De la Rosa said, “It is affecting pricing at the moment, but the idea that they are scooping up every property, which is more of a perception. We have information that they are not.” Still, property owners are taking advantage of the selling opportunities cannabusinesses are offering them. The Sonoma County Farm Bureau sold for $1.6 billion, and the owner of T&B Sports walked off with $4.25 million.
The Farm Bureau gave the new owners keys to its Piner Road headquarters back in January, operators of a medical marijuana dispensary in Marin County expanding to Sonoma. West Steele Lane’s T&B Sports also sold in January, to a real estate investment trust in Southern California. Its new owners finance commercial properties, and they resold it for $4.75 million in July, making $500,000 in seven months.
According to its property listing online, the building already has a city-issued minor use license for marijuana production and onsite laboratory testing. Steve Monahan, a real estate acquisitions manager from San Rafael, spent nearly $7 million on two city warehouses for cultivating marijuana indoors. In July, Monahan paid $3.7 million for a 20,000-square-foot warehouse on Industrial Drive, which was double what the sellers paid for it back in 2015.

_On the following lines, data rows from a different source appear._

/-- Settles O38: key 8 with fourth nibble 4 selects it, and it writes sum, then carry. -/
theorem addRegistersSetsCarry : Obligations.AddRegistersSetsCarry :=
  ⟨selects_row fun _ => ⟨rfl, rfl, rfl⟩, fun s x _ => completes_resultThenFlag s x (addResult_toNat _ _) _⟩

/-- Settles O39: key 8 with fourth nibble 5 selects it, and it writes difference, then not-borrow. -/
theorem subSetsNotBorrow : Obligations.SubSetsNotBorrow :=
  ⟨selects_row fun _ => ⟨rfl, rfl, rfl⟩, fun s x _ => completes_resultThenFlag s x (subResult_toNat _ _) _⟩

/-- Settles O40: key 8 with fourth nibble 7 selects it, and it writes the reversed difference, then its not-borrow. -/
theorem subnSetsNotBorrow : Obligations.SubnSetsNotBorrow :=
  ⟨selects_row fun _ => ⟨rfl, rfl, rfl⟩, fun s x _ => completes_resultThenFlag s x (subResult_toNat _ _) _⟩

/-- Settles O41: key 8 with fourth nibble 6 selects it, and it writes the low bit, then the half. -/
theorem shrShiftsOutTheLowBit : Obligations.ShrShiftsOutTheLowBit :=
  ⟨selects_row fun _ => ⟨rfl, rfl, rfl⟩, fun s x => completes_flagThenResult s x (shrResult_toNat _) (shrFlag_toNat _)⟩

/-- Settles O42: key 8 with fourth nibble E selects it, and it writes the high bit, then the double. -/
theorem shlShiftsOutTheHighBit : Obligations.ShlShiftsOutTheHighBit :=
  ⟨selects_row fun _ => ⟨rfl, rfl, rfl⟩, fun s x => completes_flagThenResult s x (shlResult_toNat _) (shlFlag_toNat _)⟩

/-- Settles O36: key 8 with fourth nibble 1 selects it, and it writes the OR to `V[x]`. -/
theorem orIsBitwise : Obligations.OrIsBitwise :=
  ⟨selects_row fun _ => ⟨rfl, rfl, rfl⟩, fun s x y => (completes_setV s x (s.getV x ||| s.getV y)).imp fun t ht k _ => by
    rw [ht, BitVec.getLsbD_or]⟩

/-- Settles O43: key C selects it, and it writes the masked byte, in which no bit outside `kk` is left. -/
theorem rndMasksTheRandomByte : Obligations.RndMasksTheRandomByte :=
  ⟨selects_row fun _ => ⟨rfl, rfl, rfl⟩, fun s x kk => (completes_setV s x (s.rndIn &&& kk)).imp fun t ht =>
    ⟨ht, by rw [ht, BitVec.and_assoc, BitVec.and_not_self]; exact BitVec.and_zero⟩⟩

/-- Settles O45: key F with low byte `0x1E` selects it, and it writes the 16-bit sum to `I`. -/
theorem addRegisterToIWraps : Obligations.AddRegisterToIWraps := by
  refine ⟨selects_row fun _ => ⟨rfl, rfl, rfl⟩, fun s x =>
    (completes_setI s (s.regI + extendByte (s.getV x))).imp fun t ht => ?_⟩
  have hb : (extendByte (s.getV x)).toNat = (s.getV x).toNat := BitVec.toNat_setWidth_of_le (by decide)
  rw [ht, BitVec.toNat_add, hb]

end Sys2Proof.Machine
end

section
/-! SUPPORT. The keypad and timer instructions at both levels (spec/45_keypad_and_timers.md), and the obligations O52 to O55. -/

namespace Sys2Proof.Machine

/-! ### The key skips -/

theorem exec_skpVx {s : State} {x : Reg} (h : (s.getV x).toNat ≤ 15) :
    exec (.skpVx x) s = .next (s.skipIf (decide (s.keypad.getLsbD (s.getV x).toNat = true))) := by
  rw [exec, execSkpVx, if_neg (not_lt.mpr h), Bool.decide_eq_true]
  rfl

theorem exec_sknpVx {s : State} {x : Reg} (h : (s.getV x).toNat ≤ 15) :
    exec (.sknpVx x) s = .next (s.skipIf (decide (s.keypad.getLsbD (s.getV x).toNat = false))) := by
  rw [exec, execSknpVx, if_neg (not_lt.mpr h), Bool.decide_eq_false]
  rfl

theorem exec_skpVx_out_of_range {s : State} {x : Reg} (h : 15 < (s.getV x).toNat) :
    exec (.skpVx x) s = raise (.keyIndexOutOfRange (s.getV x)) s := if_pos h

theorem exec_sknpVx_out_of_range {s : State} {x : Reg} (h : 15 < (s.getV x).toNat) :
    exec (.sknpVx x) s = raise (.keyIndexOutOfRange (s.getV x)) s := if_pos h

/-- Settles O52: keys E with E or 1 select them; up to 15 each is a skip on the latch, which in a cycle is that cycle's snapshot, and
above 15 a fault entry. -/
theorem keySkipsTestTheLatchedKey : Obligations.KeySkipsTestTheLatchedKey := by
  have hskp : Selects 0xF00F#16 0xE00E#16 fun w => .skpVx (fieldX w) := selects_row fun _ => ⟨rfl, rfl, rfl⟩
  have hsknp : Selects 0xF00F#16 0xE001#16 fun w => .sknpVx (fieldX w) := selects_row fun _ => ⟨rfl, rfl, rfl⟩
  refine ⟨hskp, hsknp, fun s x => ⟨fun h => ?_, fun h => ?_⟩, fun s w hf h => ⟨fun hw => ?_, fun hw => ?_⟩⟩
  · rw [exec_skpVx h, exec_sknpVx h]
    exact ⟨completes_skipIf s _, completes_skipIf s _⟩
  · rw [exec_skpVx_out_of_range h, exec_sknpVx_out_of_range h]
    exact ⟨raise_takesFault _ s rfl rfl, raise_takesFault _ s rfl rfl⟩
  · exact hf.endsWithPc_skipIf (hskp w hw) (exec_skpVx (s := s.latchInputs) h)
  · exact hf.endsWithPc_skipIf (hsknp w hw) (exec_sknpVx (s := s.latchInputs) h)

/-! ### The timers -/

theorem unchanged_setDt (s : State) (b : Byte) : Unchanged (fun p => p = .dt) s (s.setDt b) := by
  intro p hp
  cases p with
  | dt => exact absurd rfl hp
  | _ => simp [Part.Same]

theorem unchanged_setSt (s : State) (b : Byte) : Unchanged (fun p => p = .st) s (s.setSt b) := by
  intro p hp
  cases p with
  | st => exact absurd rfl hp
  | _ => simp [Part.Same]

theorem unchanged_setWait (s : State) (x : Reg) : Unchanged (fun p => p = .waiting ∨ p = .waitReg) s (s.setWait x) := by
  intro p hp
  cases p with
  | waiting | waitReg => simp at hp
  | _ => simp [Part.Same]

/-- Settles O53: key F with low byte `0x07` selects it; it copies `DT`, and the tick of phase 6 comes after. -/
theorem readDelayTimer : Obligations.ReadDelayTimer := by
  have hsel : Selects 0xF0FF#16 0xF007#16 fun w => .ldVxDt (fieldX w) := selects_row fun _ => ⟨rfl, rfl, rfl⟩
  refine ⟨hsel, fun s x => completes_setV s x s.dt, fun s w hf hw => ?_⟩
  have hread : (s.latchInputs.setV (fieldX w) s.dt).getV (fieldX w) = s.dt := by rw [getV_setV, if_pos rfl]
  have hstep := hf.step_eq_finished (t := s.latchInputs.setV (fieldX w) s.dt) (hsel w hw) rfl hf.noFault
  rw [finished_eq] at hstep
  exact ⟨_, hstep, hread, countdown_toNat s.dt⟩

The old Cokas Diko furniture store on Industrial Drive sold twice in just two months last year, and the 35 percent sales price increase demonstrates the escalating value of properties in areas zoned for marijuana operations. That property sold in September for $1.38 million, and then the day after voters approved Proposition 64 for adult use, it sold again for $1.85 million, which is an increase of 35 percent.
Then there is a local nonprofit known in the area. It operates four different thrift stores and provides people in need with housing. Last year, it sold its Bluebell Drive warehouse for $3.8 million to Kanaplya, a marijuana business, which was $1.25 million more than it paid for the property less than 24 months ago. Initially, nonprofit executive director, Dana Bryant, did not want to sell to a cannabis company.

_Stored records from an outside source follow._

-- ==== Sys2Proof/Machine/Records2.lean ====
section
/-! DEFINITION. The records of the pair, the Fumarole ports, the host attachment, Sinter, counters, Geyser,
the log, power, firmware, test and service units. A field's default value is its value at reset. -/

namespace Sys2Proof.Machine

/-! ### The twin and the Galulo link (chapter 10) -/

/-- Roles (R260). -/
inductive Role where
  | alone | waiting | joining | standby | active
  deriving DecidableEq, Repr

/-- Code of a role (R260). -/
def Role.code : Role → Nat
  | .alone => 0 | .waiting => 1 | .joining => 2 | .standby => 3 | .active => 4

/-- Role of a code (R260). -/
def Role.ofCode : Nat → Option Role
  | 0 => some .alone | 1 => some .waiting | 2 => some .joining | 3 => some .standby | 4 => some .active
  | _ => none

/-- The HEAD section of a Galulo frame (R265). -/
structure GHead where
  role : Nat := 0
  fc : Nat := 0
  tokSeq : Nat := 0
  echoSeq : Nat := 0
  echoHold : Nat := 0
  health : Nat := 0
  pairIndex : Nat := 0
  ownLp : Nat := 0
  xferOp : Nat := 0
  ownCp : Nat := 0
  swapOp : Nat := 0
  joinPhase : Nat := 0
  cmdAck : Nat := 0
  swapGen : Nat := 0
  swapCrc : Nat := 0
  xferMfn : Nat := 0
  xferLp : Nat := 0
  divLp : Nat := 0
  xstby : Nat := 0
  xferCp : Nat := 0
  deriving DecidableEq, Repr

/-- A decision token (R266): the 64-bit word of its layout. -/
structure Token where
  stamp : Nat
  word : Nat
  deriving DecidableEq, Repr

/-- The DIGEST section (R271); the lists are indexed by line port and by client lane. -/
structure Digests where
  mfn : Nat
  lpValid : Nat
  cpValid : Nat
  lp : List Nat
  cp : List Nat
  deriving DecidableEq, Repr

/-- A mirrored-command entry (R268). -/
structure MirrorEntry where
  mb : Nat
  seq : Nat
  target : Nat
  id : Nat
  slot : List Byte
  deriving DecidableEq, Repr

/-- What the evaluations that Beats 254 and 255 make for objects that start at a committed swap leave for it (R212, R218,
R249): their layers and protection groups as evaluated, and their tokens for Beat 0, with whether they were received. -/
structure Ahead where
  layers : Tab Layer := []
  pgs : Tab PgState := []
  due : List (Token × Bool) := []
  deriving DecidableEq, Repr

/-- A Fumarole source's binding (R294, R308). -/
structure Binding where
  port : Nat
  prio : Nat
  fcs : Nat
  deriving DecidableEq, Repr

/-- Attributes of a Fumarole port (R307). -/
structure FumAttr where
  mode : Nat := 0
  divider : Nat := 10
  cutThrough : Nat := 256
  fillLevel : Nat := 0
  deriving DecidableEq, Repr

/-- Commanded attributes of one object, as record kind 0x06 carries them (R269). -/
inductive AttrRec where
  | anchor (a : Anchor)
  | pps (mode lossN windowMf : Nat)
  | linePort (p : Nat) (enabled : Bool) (a : LpAttr)
  | lane (l : Nat) (a : LaneAttr)
  | odu (obj : Nat) (o : OduState)
  | client (k : Nat) (c : ClientPort)
  | maint (ch : Nat) (tx rx : Maint)
  | layer (obj layer mask degm degthr : Nat)
  | group (pg holdoff wtr tcm : Nat)
  | fumPort (p : Nat) (a : FumAttr)
  | fumBind (src : Nat) (b : Option Binding)
  | grants (mb : Nat) (g : List Grant)
  | arbiter (r deadline burst : Nat)
  | discrepancy (discMf xstbyN : Nat)
  deriving DecidableEq, Repr

/-- A state-copy record (R269), one constructor per KIND. -/
inductive GBody where
  | tracker (ch stage : Nat) (t : Tracker)
  | defect (obj layer : Nat) (l : Layer)
  /-- With the BEI that the layer has still to send, per instance. -/
  | pm (obj layer : Nat) (e : PmEntity) (bei : Tab Nat)
  | pmHistory (obj layer : Nat) (m15 h24 : List PmBin)
  | group (pg : Nat) (s : PgState)
  | attr (a : AttrRec)
  | fumQueue (p : Nat) (expFill impFill itemsOut sent : Nat)
  | sinter (w v : Nat)
  /-- The shadow bank; both banks when `both` holds. -/
  | image (both : Bool) (active shadow : Option Image)
  | timed (l : List Waiting)
  | time (p : Pps)
  | ladder (p : Nat) (l : Ladder)
  | deskew (sg : Nat) (s : Spread)
  | aligned (pg : Nat) (a : Aligned)
  deriving DecidableEq, Repr

/-- A whole state-copy record: snapshot MFN and body. -/
structure GRec where
  snapMfn : Nat
  body : GBody
  deriving DecidableEq, Repr

/-- What a Galulo frame says (R264). -/
structure GFrame where
  head : GHead
  tokens : List Token
  digests : Option Digests
  cmds : List MirrorEntry
  recs : List GRec
  /-- PAIR_DISCREPANCY_SET values sent to the twin (R286). -/
  disc : Option (Nat × Nat)
  /-- MIRROR_IDs of mirrored commands that a SYS_CANCEL has withdrawn (R268). -/
  cancels : List Nat := []
  /-- What XFER_OP REQUEST asks for beside its masks, for which HEAD has no field: [0] SCOPE = ALL, [1] FORCE,
  [2] the ports come to the sender. -/
  scope : Nat := 0
  /-- Byte position within the Beat at which the head arrived. -/
  pos : Nat := 0
  /-- CMD_CREDIT and STATE_CREDIT: entries and records taken since the last frame (DEDUCED, log 88). -/
  credits : Nat × Nat := (0, 0)
  deriving DecidableEq, Repr

/-- A Galulo frame on the wire (R264): the bytes of its HEAD, DIGEST and CMD sections, the words of its TOKENS section, its credit
fields, and whether FRAME_CRC agrees. The bodies of its state-copy records have no layout in the manual: they stand as data, and
with them what GFrame carries beside the sections (DEDUCED, log 88). -/
structure GWire where
  head : List Byte
  tokens : List Nat := []
  digest : List Byte := []
  cmds : List (List Byte) := []
  recs : List GRec := []
  tail : List Byte := []
  crcOk : Bool := true
  disc : Option (Nat × Nat) := none
  cancels : List Nat := []
  scope : Nat := 0
  pos : Nat := 0
  deriving DecidableEq, Repr

/-! ### Fumarole ports and check-value units (chapter 11) -/

/-- An item of an export queue or a frame of an import queue. `whole` is false while a cut-through frame still
arrives; `bad` marks one whose FCS failed or that was aborted after it became eligible. -/
structure Item where
  src : Nat
  prio : Nat
  order : Nat
  bytes : List Byte
  whole : Bool
  bad : Bool := false
  /-- Byte positions of poisoned words (R299). -/
  poison : List Nat := []
  deriving DecidableEq, Repr

/-- The receiving side of a channel (R291 to R293): in HDLC mode a flag has opened a frame, an escape stands before the next
byte, the content and FCS bytes of the frame in progress and how many of them have reached staging; what is complete and not
yet checked and staged, with whether it was aborted. In transparent mode `bytes` are those of the Beat. -/
structure LineRxHdlc where
  opened : Bool := false
  esc : Bool := false
  bytes : List Byte := []
  fed : Nat := 0
  done : List (List Byte × Bool) := []
  deriving DecidableEq, Repr

/-- One Fumarole port (R289 to R312). -/
structure FumPort where
  attr : FumAttr := {}
  /-- DIVIDER and MODE in force on FPp_TXD, changed at an item boundary (R307). -/
  txMode : Nat := 0
  txDivider : Nat := 10
  /-- Eligible items not yet chosen, in order of eligibility, and items arriving that are not yet eligible. -/
  staged : List Item := []
  arriving : List Item := []
  /-- The bank the arbiter fills, the bank the output side reads, and the bytes that have left on FPp_TXD of its first item's port
  frame; what ends a frame that was cut short; the bytes on FPp_TXD of the last Beat, each with FPp_FS on its first bit. -/
  fillBank : List Item := []
  readBank : List Item := []
  sent : Nat := 0
  tail : List Byte := []
  txd : List (Byte × Bool) := []
  /-- FPp_RXD in HDLC mode (R292). -/
  rx : LineRxHdlc := {}
  expFill : Nat := 0
  /-- Import frames staged per source, in order. -/
  imports : List Item := []
  impFill : Nat := 0
  itemsOut : Nat := 0
  discards : Nat := 0
  aborts : Nat := 0
  nextOrder : Nat := 0
  deriving DecidableEq, Repr

/-- One management channel source (R288, R294, R301, R310). -/
structure FumSource where
  rx : LineRxHdlc := {}
  bind : Option Binding := none
  unbinding : Bool := false
  /-- The rest of a line frame that was aborted on the port is discarded (R296). -/
  dropRest : Bool := false
  /-- Bytes of its first import frame that have entered the line channel. -/
  lineSent : Nat := 0
  framesOut : Nat := 0
  framesIn : Nat := 0
  badFcs : Nat := 0
  deriving DecidableEq, Repr

/-- One check-value unit (R303 to R306): selected context, live value and CFG, saved contexts. -/
structure CrcUnit where
  ctxSel : Nat := 0
  value : Nat := 0xFFFF_FFFF
  reflect : Bool := true
  xorOut : Bool := true
  /-- Contexts as (value, reflect, xorOut). -/
  ctxs : Tab (Nat × Bool × Bool) := []
  denied : Bool := false
  deriving DecidableEq, Repr

/-! ### The twin, continued: snapshots and the pair -/

/-- Snapshot of the mirrored state at the end of Beat 255 of an MF (R269). -/
structure Snap where
  mfn : Nat
  chans : Tab Channel
  layers : Tab Layer
  pms : Tab PmEntity
  pgs : Tab PgState
  ports : Tab LinePort
  lanes : Tab LaneAttr
  odu : Tab OduState
  clients : Tab ClientPort
  sgs : Tab Spread
  fumPorts : Tab FumPort
  fumSources : Tab FumSource
  grants : Tab (List Grant)
  /-- Deadline offset and MAX_BURST of each requester that a command has set, DISC_MF and XSTBY_N. -/
  arbiter : Tab (Nat × Nat)
  disc : Nat × Nat
  anchor : Anchor
  pps : Pps
  timed : List Waiting
  deriving DecidableEq, Repr

/-- Agreement of one port's digests (R272, R273). -/
structure PortAgree where
  badRun : Nat := 0
  /-- DISC_MF as it stood when the run began (R286). -/
  disc : Nat := 4
  goodRun : Nat := 0
  /-- 0 none, 1 resync waits for its copy cycle, 2 aligned or needs no alignment. -/
  resync : Nat := 0
  resyncStart : Nat := 0
  /-- MFN at which the data path is aligned. -/
  alignAt : Option Nat := none
  diverged : Bool := false
  deriving DecidableEq, Repr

Dana and her husband, Michael, are both in recovery from addictions. They are also deeply religious, and believe the gateway theory that pot leads to harder drug use, such as heroin and meth. However, a real estate broker approached and obligated them to put the offer before the board. Dana and Michael sold reluctantly, but the sale enabled the nonprofit to expand its reach into Oregon.

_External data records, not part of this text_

-- ==== Sys2Proof/Machine/Bits.lean ====
section
/-! DEFINITION. Byte order, bit fields, clamping, saturation, sparse tables and the check-value
computations (R4 to R6, R58, R104, R303, R343, R344): the helpers every meaning uses. -/

namespace Sys2Proof.Machine

/-! ### Sparse tables -/

/-- The entry at index `k`, or `d` where the table lists none. -/
def Tab.get {α : Type} (d : α) : Tab α → Nat → α
  | [], _ => d
  | (j, a) :: t, k => if j = k then a else Tab.get d t k

/-- Put `a` at index `k`, keeping the indices rising. -/
def Tab.set {α : Type} : Tab α → Nat → α → Tab α
  | [], k, a => [(k, a)]
  | (j, b) :: t, k, a =>
    if j = k then (k, a) :: t
    else if k < j then (k, a) :: (j, b) :: t
    else (j, b) :: Tab.set t k a

/-- Apply `f` to the entry at index `k`, taking `d` where none is listed. -/
def Tab.modify {α : Type} (d : α) (t : Tab α) (k : Nat) (f : α → α) : Tab α :=
  Tab.set t k (f (Tab.get d t k))

/-- Take the entry at index `k` out of the table. -/
def Tab.drop {α : Type} : Tab α → Nat → Tab α
  | [], _ => []
  | (j, a) :: t, k => if j = k then t else (j, a) :: Tab.drop t k

/-! ### Bytes and bit fields -/

/-- The bytes of `v`, least significant first, in `n` bytes (R6). -/
def leBytes : Nat → Nat → List Byte
  | 0, _ => []
  | n + 1, v => BitVec.ofNat 8 v :: leBytes n (v / 256)

/-- The number that bytes spell, least significant first (R6). -/
def leNat : List Byte → Nat
  | [] => 0
  | b :: t => b.toNat + 256 * leNat t

/-- The bytes of `v`, most significant first (R6, for fields on the line). -/
def beBytes (n v : Nat) : List Byte := (leBytes n v).reverse

/-- The number that bytes spell, most significant first. -/
def beNat (l : List Byte) : Nat := leNat l.reverse

/-- Byte `i` of a list; a byte beyond its end reads as 0x00 (R346, short payload). -/
def byteAt (l : List Byte) (i : Nat) : Byte := l.getD i 0

/-- Field of `n` bytes at offset `i`, little-endian, missing bytes read as 0x00 (R346). -/
def fieldAt (l : List Byte) : Nat → Nat → Nat
  | _, 0 => 0
  | i, n + 1 => (byteAt l i).toNat + 256 * fieldAt l (i + 1) n

/-- The `n` bytes from offset `i`, missing bytes read as 0x00. -/
def sliceAt (l : List Byte) : Nat → Nat → List Byte
  | _, 0 => []
  | i, n + 1 => byteAt l i :: sliceAt l (i + 1) n

/-- A list of bytes cut or filled with 0x00 to `n` bytes. -/
def padTo (n : Nat) (l : List Byte) : List Byte := sliceAt l 0 n

/-- `n` bytes of 0x00. -/
def zeros (n : Nat) : List Byte := List.replicate n 0

/-- Bits [hi:lo] of a number (R5). -/
def bits (v hi lo : Nat) : Nat := (v / 2 ^ lo) % 2 ^ (hi + 1 - lo)

/-- Bit `i` of a number. -/
def bit (v i : Nat) : Bool := v / 2 ^ i % 2 == 1

/-- 1 for true, 0 for false. -/
def b2n (b : Bool) : Nat := if b then 1 else 0

/-- Bit `i` of `v` made equal to `b`. -/
def setBit (v i : Nat) (b : Bool) : Nat :=
  if bit v i == b then v else if b then v + 2 ^ i else v - 2 ^ i

/-- The number whose bit `i` is the `i`-th truth value. -/
def bitsOf : List Bool → Nat
  | [] => 0
  | b :: t => b2n b + 2 * bitsOf t

/-- Bits that stand in both numbers, over the low `w` bits. -/
def andBits (w a b : Nat) : Nat := bitsOf ((List.range w).map fun i => bit a i && bit b i)

/-- Bits that stand in either number, over the low `w` bits. -/
def orBits (w a b : Nat) : Nat := bitsOf ((List.range w).map fun i => bit a i || bit b i)

/-- Number of one bits among the low `w` bits. -/
def popCount (w a : Nat) : Nat := ((List.range w).filter fun i => bit a i).length

/-- A signed value read from `n` bytes of two's complement. -/
def signed (n v : Nat) : Int :=
  if v < 2 ^ (8 * n - 1) then (v : Int) else (v : Int) - 2 ^ (8 * n)

/-- The `n`-byte two's complement of a signed value. -/
def unsigned (n : Nat) (v : Int) : Nat := (v % (2 ^ (8 * n) : Int)).toNat

/-- Clamp to a range (R343). -/
def clamp (lo hi v : Nat) : Nat := if v < lo then lo else if hi < v then hi else v

/-- Clamp a signed value (R343). -/
def clampI (lo hi v : Int) : Int := if v < lo then lo else if hi < v then hi else v

/-- Fallback code `n` for an enumeration whose codes run 0 to `top` (R344). -/
def fallback (top n v : Nat) : Nat := if v ≤ top then v else n

/-- A count that stays at its greatest value. -/
def satAdd (top v k : Nat) : Nat := min top (v + k)

/-- 0xFFFF_FFFF, where most status counts saturate. -/
def max32 : Nat := 0xFFFF_FFFF

/-! ### Check values -/

/-- Bits of a byte, most significant first. -/
def byteBitsMsb (b : Byte) : List Bool := (List.range 8).map fun i => b.getLsbD (7 - i)

/-- Bits of a byte, least significant first. -/
def byteBitsLsb (b : Byte) : List Bool := (List.range 8).map fun i => b.getLsbD i

/-- One bit fed to a CRC register of width `w` held most significant bit first. -/
def crcStep (w : Nat) (poly : BitVec w) (r : BitVec w) (d : Bool) : BitVec w :=
  if (r.msb ^^ d) then (r <<< 1) ^^^ poly else r <<< 1

/-- One bit fed to a reflected CRC register: the polynomial is given bit-reversed. -/
def crcStepR (w : Nat) (rpoly : BitVec w) (r : BitVec w) (d : Bool) : BitVec w :=
  if (r.getLsbD 0 ^^ d) then (r >>> 1) ^^^ rpoly else r >>> 1

/-- Bytes fed in order, each most significant bit first, with no reflection. -/
def crcFeed (w : Nat) (poly : BitVec w) (r : BitVec w) (l : List Byte) : BitVec w :=
  l.foldl (fun r b => (byteBitsMsb b).foldl (crcStep w poly) r) r

/-- Bytes fed in order, each least significant bit first, the register held reflected (R304). -/
def crcFeedR (w : Nat) (rpoly : BitVec w) (r : BitVec w) (l : List Byte) : BitVec w :=
  l.foldl (fun r b => (byteBitsLsb b).foldl (crcStepR w rpoly) r) r

/-- CRC-32C with the parameters of R58. -/
def crc32c (l : List Byte) : Nat :=
  ((crcFeedR 32 0x82F6_3B78#32 0xFFFF_FFFF#32 l) ^^^ 0xFFFF_FFFF#32).toNat

/-- LCC_CRC (R104): polynomial 0x1021, initial value 0xFFFF, no reflection, no final XOR. -/
def crcLcc (l : List Byte) : Nat := (crcFeed 16 0x1021#16 0xFFFF#16 l).toNat

/-- CRC-8 of R149, R180 and R259: polynomial 0x07, initial value 0x00. -/
def crc8 (l : List Byte) : Nat := (crcFeed 8 0x07#8 0x00#8 l).toNat

/-- CRC-8 over a string of bits in transmission order (SELBUS, R259). -/
def crc8Bits (l : List Bool) : Nat := (l.foldl (crcStep 8 0x07#8) 0x00#8).toNat

/-! ### Lists -/

/-- Replace the element at position `i`. -/
def setAt {α : Type} : List α → Nat → α → List α
  | [], _, _ => []
  | _ :: t, 0, a => a :: t
  | x :: t, n + 1, a => x :: setAt t n a

/-- The last `n` elements. -/
def lastN {α : Type} (n : Nat) (l : List α) : List α := l.drop (l.length - n)

/-- The sum of a list. -/
def sum (l : List Nat) : Nat := l.foldr (· + ·) 0

/-- Whether a list is strictly rising in a key. -/
def risingBy {α : Type} (f : α → Nat) : List α → Bool
  | [] => true
  | [_] => true
  | a :: b :: t => f a < f b && risingBy f (b :: t)

/-- Whether no value stands twice in a list. -/
def noRepeat : List Nat → Bool
  | [] => true
  | a :: t => !t.contains a && noRepeat t

/-- Insert by a key, after the elements of an equal key: a stable order. -/
def insertBy {α : Type} (f : α → Nat) (a : α) : List α → List α
  | [] => [a]
  | b :: t => if f a < f b then a :: b :: t else b :: insertBy f a t

/-- A stable sort by a key. -/
def sortBy {α : Type} (f : α → Nat) (l : List α) : List α := l.foldl (fun acc a => insertBy f a acc) []

end Sys2Proof.Machine
end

Michael Perlman, the convincing buyer, said that he and his wife chose to relocate with their family to Santa Rosa from Hollywood. He has been cultivating cannabis for medical dispensaries for two decades already and chose Santa Rosa after searching California for the most suitable premises, specifically in a city with weed-friendly policies for businesses.
“We paid probably way more than it is worth, but I guess the market dictates,” Perlman said. Back in 2015 at HempCon San Francisco, Perlman’s Kosher Jack buds won first place for “Best Sativa.” He echoes the sentiments of all the cannabusinesses entering Santa Rosa’s industrial buildings, “Overall, we are very happy with everything.” Santa Rosa looks set to become a hub of high-quality California strains.